John Jiles

Profile
- Position: Wide receiver

Personal information
- Born: July 8, 2000 (age 26) Wake Forest, North Carolina, U.S.
- Listed height: 6 ft 3 in (1.91 m)
- Listed weight: 220 lb (100 kg)

Career information
- High school: Wake Forest
- College: Fort Scott CC (2018–2019) Virginia Union (2020–2022) West Florida (2023)
- NFL draft: 2024 (undrafted)

Career history
- New York Giants (2024)*; New England Patriots (2024–2026)*;
- * Offseason or practice squad member only
- Stats at Pro Football Reference

= John Jiles =

American football player (born 2000)

John Jiles (born July 8, 2000) is an American professional football wide receiver. He played college football for the Fort Scott Greyhounds, Virginia Union Panthers and West Florida Argonauts.

==Early life==
Coming out of high school, Jiles was rated as a three star recruit. He helped the Wake Forest High School football team win back-to-back North Carolina 4AA state championships in 2016 and 2017. He committed to play college football for the Marshall Thundering Herd. However, he failed to meet academic requirements and instead signed with Fort Scott Community College.

==College career==
===Fort Scott CC===
In Jiles' first two seasons at Fort Scott CC, he totaled 95 receptions for 1,543 yards and 12 touchdowns, before entering his name into the NCAA transfer portal.

===Virginia Union===
Jiles transferred to play for the Virginia Union Panthers. In his lone season at Virginia Union, Jiles notched 40 receptions for 627 yards and nine touchdowns. Jiles once again entered his name into the transfer portal after the conclusion of the 2022 season.

===West Florida===
Jiles transferred to play for the West Florida Argonauts. In Jiles lone season with West Florida, he hauled in 66 receptions for 1,255 yards and 16 touchdowns. For his performance in the 2023 season, Jiles was named a Division 2 All-American. After the conclusion of the 2023 season, Jiles declared for the 2024 NFL draft.

==Professional career==

Pre-draft measurables
| Height | Weight | Arm length | Hand span | Wingspan | 40-yard dash | 10-yard split | 20-yard split | 20-yard shuttle | Three-cone drill | Vertical jump | Broad jump | Bench press |
| 6 ft 2+3⁄4 in (1.90 m) | 219 lb (99 kg) | 34+3⁄8 in (0.87 m) | 9+3⁄4 in (0.25 m) | 6 ft 9+3⁄4 in (2.08 m) | 4.57 s | 1.57 s | 2.65 s | 4.35 s | 7.12 s | 34 in (0.86 m) | 10 ft 0 in (3.05 m) | 17 reps |
All values from Pro Day

===New York Giants===
After not being selected in the 2024 NFL draft, Jiles signed with the New York Giants as an undrafted free agent. He was waived on August 25.

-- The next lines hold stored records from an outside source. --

-- ==== Sys2Proof/Proofs/InrushHold.lean ====
section
/-! SUPPORT. A command in a settled node after which nothing follows but the joining of its frames, and the end
of an inrush hold (R90, R99). -/

namespace Sys2Proof.Machine

/-- A command whose effect on the event is known. -/
theorem exec_of_effect {c : Instr} {s : State} {e : Event} (h : effectOf c (s.begin c.moment) = e) :
    exec c s = .next (e.settled.flush c.moment.order).toState := by
  rw [exec_eq, take, h]

/-- What an operation on the Budget Unit alone leaves of a settled node. -/
theorem State.settled_of_budget {a b : State} (h : a.settled) (hcc : b.cc = a.cc) (hdu : b.du = a.du)
    (hmc : b.mc = a.mc) (hcu : b.cu = a.cu) : b.settled :=
  State.settled_of_same h (fun ch => by rw [hcc]) (fun ch => by rw [hcc]) (by rw [hdu]) (by rw [hdu])
    (by rw [hmc]) (by rw [hmc]) (by rw [hmc])
    (State.held_of_same hcu (by rw [hmc]))

/-- In the joining of frames a channel stays as it is, or moves between BUDGET and CLAIMING. -/
theorem Flushes.same_or_moves {e e' : Event} (h : Flushes e e') (k : Ch) :
    e'.cc.get k = e.cc.get k ∨
      ((e.cc.get k).state = .pending .budget ∨ (e.cc.get k).state = .pending .claiming) ∧
      ((e'.cc.get k).state = .pending .budget ∨ (e'.cc.get k).state = .pending .claiming) ∧
      { e'.cc.get k with state := (e.cc.get k).state } = e.cc.get k := by
  have hs := h.state k
  have hr := h.rest k
  by_cases hm : (e.cc.get k).state = .pending .budget ∨ (e.cc.get k).state = .pending .claiming
  · refine .inr ⟨hm, ?_, hr⟩
    rcases hm with hm | hm <;> rw [hm] at hs <;>
      simpa only [ChState.flushes, Bool.or_eq_true, beq_iff_eq] using hs
  · obtain ⟨hb, hc⟩ := not_or.1 hm
    have he := ChState.flushes_of_ne hb hc hs
    rw [← he] at hr
    exact .inl hr

/-- Settles O14. -/
theorem inrushHoldExpiryReleasesTheClaim : Obligations.InrushHoldExpiryReleasesTheClaim := by
  unfold Obligations.InrushHoldExpiryReleasesTheClaim
  intro m ch x s a hx hd
  have heq : effectOf (.inrushHoldExpiry m ch) (s.begin m) = (s.begin m).releaseClaim x := by
    show (s.begin m).inrushHoldEnds ch = _
    unfold Event.inrushHoldEnds
    rw [show (s.begin m).liveOf ch = some x from hx]
    exact if_pos hd
  have took := Event.took m.order ((s.begin m).releaseClaim x)
  have released := Event.releaseClaim_released m.order x (s.begin m) s rfl rfl
  obtain ⟨-, hlive, -⟩ := State.liveOf_some hx
  refine ⟨_, exec_of_effect (c := .inrushHoldExpiry m ch) heq,
    fun hin => released.1 x hin hlive rfl, released, took.code_kept, fun hs => ?_, took.cu, took.pu⟩
  have quiet : ((s.begin m).releaseClaim x).settled = (s.begin m).releaseClaim x :=
    Event.settled_of_quiet _ rfl rfl
      (State.settled_of_budget (State.settled_elapse m.elapsed s hs) rfl rfl rfl rfl)
  have flushed := Event.flush_flushes m.order ((s.begin m).releaseClaim x)
  rw [show (Instr.inrushHoldExpiry m ch).moment.order = m.order from rfl, quiet]
  exact ⟨flushed.it, flushed.same_or_moves⟩

end Sys2Proof.Machine
end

===New England Patriots===
On September 24, Jiles signed to the practice squad of the New England Patriots. He signed a reserve/future contract with the Patriots on January 6, 2025.

On August 26, 2025, Jiles was released by the Patriots as part of final roster cuts. He joined the practice squad the following day. On February 11, 2026, Jiles signed a reserve/futures contract with New England.

On April 27, 2026, Jiles was released by the Patriots.